Open albertxavier100 opened 3 weeks ago
I'm mesuring approximately 300K requests per second using the http_server_async example and utilizing 4 threads (as stated in the provided link). However, if you create one io_context per core and use individual acceptors (using SO_REUSEPORT
option), you can anticipate around 150K requests per second for each additional core you put into your setup (as they work independently).
Regardless, I doubt this benchmark accurately reflects the usage of these libraries in real-world scenarios:
So, what exactly are these benchmarks testing? Simple HTTP servers that respond to GET requests with a constant, 17-byte-long message.
This is comparing apples to pears.
curl
. Even if you kept it alive, at some point the client might have filled the entire TCP receive buffer and will effectively block on sending the request. -> You need to properly process requests.The C++ version used a synchronous accept loop
I compared with my own C++ version that fixes these. I have two conditional defines (TRUE_HTTP
and CACHED_RESPONSE
) that you can play around with.
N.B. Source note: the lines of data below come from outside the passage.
-- ==== Sys2Proof/Tests/Slice0.lean ====
section
/-! SUPPORT. The model's own tests: the spec's worked sequences, one step each, with their expected values
taken from the spec's tables; ill-formed commands; and, for every statement of
Sys2Proof/Certificates/Slice0/Obligations.lean that has hypotheses, states and operands that meet them. -/

open Sys2Proof Sys2Proof.Machine

namespace Sys2Proof.Tests

set_option Elab.async false

/-! ### States to test on -/

/-- The part with nothing on the link: a request is handled at once. -/
def ready : State :=
  { State.reset with link := { State.reset.link with notices := [], sending := none, seq := 1#8 } }

/-- 02 section 2.9: the pulse-distance template of slot 3, listening (01 section 1.9). -/
def slot3 : Template where
  carrier := 380
  duty := .third
  lead := [⟨.mark, 9000⟩, ⟨.space, 4500⟩]
  symbols :=
    Vector.ofFn fun n =>
      [[⟨.mark, 560⟩, ⟨.space, 560⟩], [⟨.mark, 560⟩, ⟨.space, 1690⟩], [], []][n]
  payloadBits := 16
  bitOrder := .lsbFirst
  check := .invertBytes
  toggle := none
  trailer := [⟨.mark, 560⟩]
  repeatForm := .marker
  marker := [⟨.mark, 9000⟩, ⟨.space, 2250⟩, ⟨.mark, 560⟩]
  spacingMode := .period
  spacing := 108000
  minFrames := 1
  listen := true
  tolerance := 20

/-- 02 section 2.10: the bi-phase template of slot 5, listening (08 section 8.5). -/
def slot5 : Template where
  carrier := 360
  duty := .quarter
  lead := [⟨.space, 600⟩, ⟨.mark, 600⟩]
  symbols :=
    Vector.ofFn fun n =>
      [[⟨.mark, 600⟩, ⟨.space, 600⟩], [⟨.space, 600⟩, ⟨.mark, 600⟩], [], []][n]
  payloadBits := 10
  bitOrder := .msbFirst
  check := .none
  toggle := some 9
  trailer := []
  repeatForm := .full
  marker := []
  spacingMode := .gap
  spacing := 90000
  minFrames := 2
  listen := true
  tolerance := 20

/-- A library with slots 3 and 5 READY. -/
def library : Library :=
  { slots :=
      (State.reset.lib.slots.set 3 ⟨.ready slot3, 0, false⟩).set 5 ⟨.ready slot5, 0, false⟩
    draft := none }

/-- The part with slots 3 and 5 READY. -/
def stocked : State := { ready with lib := library }

/-- What the SEND of 11 section 11.7 asks for. -/
def spec3 : JobSpec :=
  { template := 3, payload := [0x04#8, 0xB4#8], length := .count 1, mask := 1#3, cls := .normal,
    report := .atEnd }

/-- A HOLD job's specification on slot 5, with report BOTH (05 section 5.10). -/
def spec5 : JobSpec :=
  { template := 5, payload := [0xB6#8, 0x00#8], length := .hold, mask := 1#3, cls := .normal,
    report := .both }

/-- A WAITING job. -/
def waitingJob (id : Nat) (spec : JobSpec) : Job :=
  { id := id, source := .host, spec := spec, state := .waiting, framesSent := 0, endPending := none,
    holdStarted := none, toggleBit := none, holdExpiry := none }

/-- The part with the engine STOPPED and jobs in the queue. -/
def stoppedWith (jobs : List Job) : State :=
  { stocked with
    queue := { jobs := jobs, nextId := 5 }
    engine := { stocked.engine with state := .stopped } }

/-- The part in SPACING, with or without a current job, its deadline at 1,000. -/
def spacingWith (current : Option Job) (jobs : List Job) : State :=
  { stocked with
    queue := { jobs := jobs, nextId := 5 }
    engine := { stocked.engine with state := .spacing, current := current, deadline := .running 1000 } }

/-- The part EMITTING a frame of two marks; the interval `index` has begun at 0. -/
def emittingWith (j : Job) (index : Nat) : State :=
  { stocked with
    engine :=
      { stocked.engine with
        state := .emitting, current := some j, emitting := true
        buffer := [⟨.mark, 600⟩, ⟨.space, 600⟩, ⟨.mark, 1200⟩]
        position := some { index := index, since := 0, frameStart := 0, stoppedAt := none } }
    rx := { stocked.rx with state := .blanked } }

/-- The part with key 1 in a state, its debounce expiry at 1,000. -/
def keyAt (state : KeyState) (live : Option Nat) (binding : Option JobSpec) : State :=
  { stocked with keys := stocked.keys.set 1 ⟨state, .running 1000, live, binding⟩ }

/-- The receiver IN_BURST with slot A FILLING; `last` is the moment of the last edge. -/
def burstWith (filtered : IKind) (last : Nat) (ivs : List Interval) : State :=
  { stocked with
    rx :=
      { stocked.rx with
        state := .inBurst, filtered := filtered, lastEdge := last, slotA := .filling 0 ivs
        lineHigh := decide (filtered = .space) } }

/-- The burst of 08 section 8.5. -/
def burst5 : List Interval :=
  [⟨.mark, 620⟩, ⟨.space, 580⟩, ⟨.mark, 1230⟩, ⟨.space, 1170⟩, ⟨.mark, 1210⟩, ⟨.space, 1190⟩,
   ⟨.mark, 640⟩, ⟨.space, 570⟩, ⟨.mark, 1220⟩, ⟨.space, 1180⟩, ⟨.mark, 610⟩, ⟨.space, 590⟩,
   ⟨.mark, 1240⟩]

/-- The Matcher at work on a burst in slot A, with slots 3 and 5 to try. -/
def matching (burst : List Interval) (tracker : Tracker) (result : Option MatchResult) : State :=
  { stocked with
    rx := { stocked.rx with slotA := .full 0 67980 0 burst }
    matcher := some { slot := .a, untried := [3, 5], result := result }
    tracker := tracker }
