-- ==== Sys2Proof/Word.lean ====
section
/-! DEFINITION. The word types of the machine and their plainest arithmetic (R3, R7, R11, R68). -/

namespace Sys2Proof

/-- A 64-bit pattern: a register, an effective address, a doubleword of memory. -/
abbrev Word := BitVec 64
/-- One byte of memory. -/
abbrev Byte := BitVec 8
/-- One instruction word (R68). -/
abbrev IWord := BitVec 32
/-- An 8-bit register field (R15). -/
abbrev Reg := BitVec 8
/-- A 4-bit vector register field (R17). -/
abbrev VReg := BitVec 4

end Sys2Proof
end

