/-- The tag that a slot's current generation gives (R228). -/
def State.slotTag (s : State) (slot : BitVec 6) : Tag := ⟨slot, (Tab.getD s.slots slot.toNat KeySlot.clear).gen⟩

/-- Whether a slot accepts no writes because its sweep runs (R229). -/
def State.slotSweeping (s : State) (t : Tag) : Bool := (Tab.getD s.slots t.slot.toNat KeySlot.clear).sweeping

/-- Whether a write under a tag is accepted: the tag carries its slot's current generation, and the slot is not swept
(R229, R327). -/
def State.tagCurrent (s : State) (t : Tag) : Bool :=
  t.gen == (Tab.getD s.slots t.slot.toNat KeySlot.clear).gen && !s.slotSweeping t

/-! ### Storage with owner tags -/

/-- One byte read with a tag: zero for a unit that carries another tag (R202, R210, R228). -/
def State.physByte (s : State) (t : Tag) (pa : Nat) : Byte :=
  if Tab.find s.otag (unitKey pa) = some t then readByte s.mem pa else 0

/-- The little-endian value of `n` bytes read with a tag. -/
def State.physRead (s : State) (t : Tag) (pa : Nat) : Nat → Nat
  | 0 => 0
  | n + 1 => (s.physByte t pa).toNat + 256 * s.physRead t (pa + 1) n

/-- Whether one of `n` bytes read with the tag lies in a poisoned sector (R311). -/
def State.physPoison (s : State) (t : Tag) (pa : Nat) : Nat → Bool
  | 0 => false
  | n + 1 => (decide (Tab.find s.otag (unitKey pa) = some t) && Tab.getD s.poison (sectorOf pa) false)
      || s.physPoison t (pa + 1) n

/-- Clears the poison marks of `n` sectors from `k`. -/
def clearPoison (p : Tab Bool) (k : Nat) : Nat → Tab Bool
  | 0 => p
  | n + 1 => clearPoison (Tab.erase p k) (k + 1) n

/-! ### Codes of the sectors of basin banks (R211, R329)

The code bit of a sector of a data bank stands at the sector number of its place in the basin window, whatever the bank's
mode; that of a parity bank's sector behind them. -/

/-- Sector j of the line at a place of slice c. -/
def rowKey (c place j : Nat) : Nat := sectorOf (basinPa c 0 0) + 4 * place + j

/-- Sector i of parity bank g of chiplet c. -/
def parityKey (c g i : Nat) : Nat := basinEnd / 16 + (2 * c + g) * 32768 + i

/-- A write of a sector of a data bank stores it, and its group's parity sector, with the codes of the present strengths. -/
def State.encode (s : State) (t : Tab Bool) (row : Nat) : Tab Bool :=
  let c := (16 * row - basinBase) / 0x1000000
  let b := (16 * row - basinBase) / 0x80000 % 32
  let bank := Tab.getD (Tab.getD s.chips c Chiplet.clear).banks b Bank.clear
  Tab.put (Tab.put t row bank.strength false) (parityKey c (b / 16) (row % 32768)) (Tab.getD s.parity (2 * c + b / 16) false) false

/-- The sector of a data bank that holds a sector of the basin window, or of a RESIDENT unbacked line. -/
def State.rowOf (s : State) (k : Nat) : Option Nat :=
  match paKind (16 * k) with
  | .basin => some k
  | .unbacked =>
    match Tab.find s.ub (k / 4) with
    | some u => if u.st = .resident then some (rowKey u.home u.place (k % 4)) else none
    | none => none
  | _ => none

/-- Code bits after a write of `n` sectors from `k` (R329). -/
def State.codeSectors (s : State) (t : Tab Bool) (k : Nat) : Nat → Tab Bool
  | 0 => t
  | n + 1 =>
    s.codeSectors (match s.rowOf k with
      | some row => s.encode t row
      | none => t) (k + 1) n

/-- Code bits after a write of `n` bytes (R329). -/
def State.codeAfter (s : State) (pa n : Nat) : Tab Bool :=
  s.codeSectors s.code (sectorOf pa) ((pa + n - 1) / 16 + 1 - sectorOf pa)

/-- Code bits after the four sectors of a line are written at a place. -/
def State.codeLine (s : State) (c place : Nat) : Tab Bool := [0, 1, 2, 3].foldl (fun t j => s.encode t (rowKey c place j)) s.code

/-- A write under another tag first zeroes the unit, which then takes the tag (R202, R210, R228). -/
def State.claimUnit (s : State) (t : Tag) (pa : Nat) : State :=
  if Tab.find s.otag (unitKey pa) = some t then s
  else { s with
    mem := zeroBytes s.mem (unitBase pa) (unitSize pa)
    otag := Tab.set s.otag (unitKey pa) t
    poison := clearPoison s.poison (unitKey pa) (unitSize pa / 16)
    code := s.codeAfter (unitBase pa) (unitSize pa) }

/-- Claims the units of `n` bytes. -/
def State.claimUnits (s : State) (t : Tag) (pa : Nat) : Nat → State
  | 0 => s
  | n + 1 => (s.claimUnit t pa).claimUnits t (pa + 1) n

/-- Clears the marks of the sectors that a write of `n` bytes covers whole (R311). -/
def coverPoison (p : Tab Bool) (pa n : Nat) : Tab Bool :=
  let first := (pa + 15) / 16
  clearPoison p first ((pa + n) / 16 - first)

/-- A write of `n` bytes with a tag; dropped when the tag's generation is not current (R229, R327). -/
def State.physWrite (s : State) (t : Tag) (pa n v : Nat) : State :=
  if s.tagCurrent t then
    let s := s.claimUnits t pa n
    { s with mem := writeBytes s.mem pa n v, poison := coverPoison s.poison pa n, code := s.codeAfter pa n }
  else s

/-- Marks the sectors of `n` bytes poisoned (R311). -/
def markSectors (p : Tab Bool) (k : Nat) : Nat → Tab Bool
  | 0 => p
  | n + 1 => markSectors (Tab.set p k true) (k + 1) n

def State.markPoison (s : State) (pa n : Nat) : State :=
  { s with poison := markSectors s.poison (sectorOf pa) ((pa + n - 1) / 16 + 1 - sectorOf pa) }

/-! ### Homes (R204) -/

/-- Partition that holds a chiplet. -/
def partOfChiplet (c : Nat) : Tab Part → Option Nat
  | [] => none
  | (p, x) :: t => if x.chiplets.contains c then some p else partOfChiplet c t

def State.chip (s : State) (c : Nat) : Chiplet := Tab.getD s.chips c Chiplet.clear

/-- The live chiplets a key slot's lines are homed at, in increasing number (R204). -/
def State.domain (s : State) (slot : BitVec 6) : List Nat :=
  let all := List.range Config.chiplets
  let live := fun c => (s.chip c).live
  if slot = 0 then all.filter live
  else
    let p := (Tab.getD s.slots slot.toNat KeySlot.clear).part
    let cs := (Tab.getD s.parts p Part.clear).chiplets
    all.filter (fun c => cs.contains c && live c)

/-- The home chiplet of a line (R204). -/
def State.home (s : State) (hp : Bool) (pin : Nat) (slot : BitVec 6) (pa : Nat) : Nat :=
  let d := s.domain slot
  if hp && d.contains pin then pin
  else
    let h := ((pa / 64) * 0x9E3779B97F4A7C15 % 2 ^ 64) / 2 ^ 32
    d.getD (h * d.length / 2 ^ 32) 0

/-- The home of a line whose page pins a chiplet, or none (R204). -/
def State.homeAt (s : State) (pin : Option Nat) (slot : BitVec 6) (pa : Nat) : Nat :=
  s.home pin.isSome (pin.getD 0) slot pa

/-! ### Places of lines in a slice (R206, R209) -/

def Chiplet.bank (c : Chiplet) (b : Nat) : Bank := Tab.getD c.banks b Bank.clear

/-- Lines that a CACHE bank holds (R206). -/
def bankLines : Nat := 8192

/-- Whether new lines may take places in a bank: it is in CACHE mode and stays there (R209 step 1). -/
def Chiplet.allocates (c : Chiplet) (b : Nat) : Bool := (c.bank b).mode == .cache && (c.bank b).moveTo.isNone

/-- The places of slice `c` that its lines take: those of L2 lines, and of RESIDENT unbacked lines. -/
def State.usedPlaces (s : State) (c : Nat) : List Nat :=
  (s.l2.filter (fun e => e.2.home == c)).map (fun e => e.2.place)
    ++ (s.ub.filter (fun e => e.2.home == c && e.2.st == .resident)).map (fun e => e.2.place)

/-- The first free row of a bank, if it has one. -/
def freeRow (used : List Nat) (b : Nat) : Option Nat :=
  ((List.range (used.length + 1)).find? (fun r => decide (r < bankLines) && !used.contains (bankLines * b + r))).map
    (fun r => bankLines * b + r)

/-- A place for another line at slice `c`; none where its CACHE banks are full. -/
def State.freePlace (s : State) (c : Nat) : Option Nat :=
  let used := s.usedPlaces c
  ((List.range 32).filter (s.chip c).allocates).findSome? (freeRow used)

/-- The place of a backed line at slice `c`: the one its sectors have there, or a new one. -/
def State.linePlace (s : State) (c line : Nat) : Option Nat :=
  match s.l2.find? (fun e => e.1 / 4 == line && e.2.home == c) with
  | some e => some e.2.place
  | none => s.freePlace c

/-! ### Cache sectors -/

/-- A sector as an agent finds it: 16 bytes as a number, its tag and its mark. -/
structure SectorVal where
  data : Nat
  tag : Option Tag
  poison : Bool
deriving DecidableEq, Repr

/-- The `n` bytes from offset `o` of a sector value. -/
def sliceOf (d o n : Nat) : Nat := d / 256 ^ o % 256 ^ n

/-- A sector value with `n` bytes from offset `o` replaced. -/
def spliceIn (d o n v : Nat) : Nat := d % 256 ^ o + (v % 256 ^ n) * 256 ^ o + d / 256 ^ (o + n) * 256 ^ (o + n)

/-- A read of part of a sector with a tag (R228). -/
def SectorVal.read (x : SectorVal) (t : Tag) (o n : Nat) : Nat × Bool :=
  if x.tag = some t then (sliceOf x.data o n, x.poison) else (0, false)

/-- A write of part of a sector with a tag (R228, R311). -/
def SectorVal.write (x : SectorVal) (t : Tag) (o n v : Nat) : SectorVal :=
  let base := if x.tag = some t then x else ⟨0, some t, false⟩
  ⟨spliceIn base.data o n v, some t, base.poison && decide (n < 16)⟩

/-- The sector as HBM, or the storage of an unbacked line, holds it. -/
def State.storedSector (s : State) (k : Nat) : SectorVal :=
  ⟨readBytes s.mem (k * 16) 16, Tab.find s.otag k, Tab.getD s.poison k false⟩

/-- Puts a sector into storage; dropped when its tag is not current (R229). -/
def State.storeSector (s : State) (k : Nat) (x : SectorVal) : State :=
  match x.tag with
  | none => s
  | some t =>
    if s.tagCurrent t then
      { s with
        mem := writeBytes s.mem (k * 16) 16 x.data
        otag := Tab.set s.otag k t
        poison := if x.poison then Tab.set s.poison k true else Tab.erase s.poison k
        code := s.codeSectors s.code k 1 }
    else s

/-- The sector at its home slice: the L2 copy, else storage (R203, R204). -/
def State.homeSector (s : State) (k : Nat) : SectorVal :=
  match Tab.find s.l2 k with
  | some x => ⟨x.data.toNat, some x.tag, x.poison⟩
  | none => s.storedSector k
The code comments explain their (observed) effect.
#include <boost/asio.hpp>
#include <boost/asio/experimental/awaitable_operators.hpp>
#include <boost/beast.hpp>
#include <boost/lexical_cast.hpp>
#include <fstream>
#include <iostream>
#include <syncstream>
namespace beast = boost::beast;
namespace http = beast::http;
namespace net = boost::asio;
using tcp = net::ip::tcp;
using namespace net::experimental::awaitable_operators;
using executor_t = net::thread_pool::executor_type;
using acceptor_t = net::deferred_t::as_default_on_t<net::basic_socket_acceptor<tcp, executor_t>>;
using socket_t = net::deferred_t::as_default_on_t<net::basic_stream_socket<tcp, executor_t>>;
[[maybe_unused]] static std::string read_html_file(std::string const& file_path) {
std::ifstream file(file_path, std::ios::binary);
return {std::istreambuf_iterator<char>(file), {}};
}
static auto const make_response_message = [](bool keep_alive) {
// Construct an HTTP response with the HTML content
std::string_view msg = "Hello from C++!!!"; // or read_html_file("hello.html");
http::response<http::span_body<char const>> res{http::status::ok, 11, msg};
res.set(http::field::server, "C++ Server");
res.set(http::field::content_type, "text/html");
res.keep_alive(keep_alive);
res.prepare_payload();
return res;
};
static auto const s_cooked_response = [] {
static auto const text = boost::lexical_cast<std::string>(make_response_message(true));
return net::buffer(text);
}();
net::awaitable<void, executor_t> handle_client_async(socket_t socket) try {
socket.set_option(tcp::no_delay(true)); // no difference observed in benchmark
#ifdef TRUE_HTTP // This affects throughput by only about -10%
beast::flat_buffer buf;
for (http::request<http::empty_body> req;; req.clear()) {
auto [ec, _] = co_await async_read(socket, buf, req, as_tuple(net::deferred));
if (ec)
break;
#ifdef CACHED_RESPONSE
// emulate caching server
co_await async_write(socket, s_cooked_response);
#else
// This is a more realistic way but probably NOT what Kestrel is doing for the static route
// It affects throughput by about -25%
co_await async_write(socket, make_response_message(req.keep_alive()));
#endif
if (!req.keep_alive())
break;
}
#else
// Since we're ignoring the requests, we might as well assume they're correct. (INSECURE)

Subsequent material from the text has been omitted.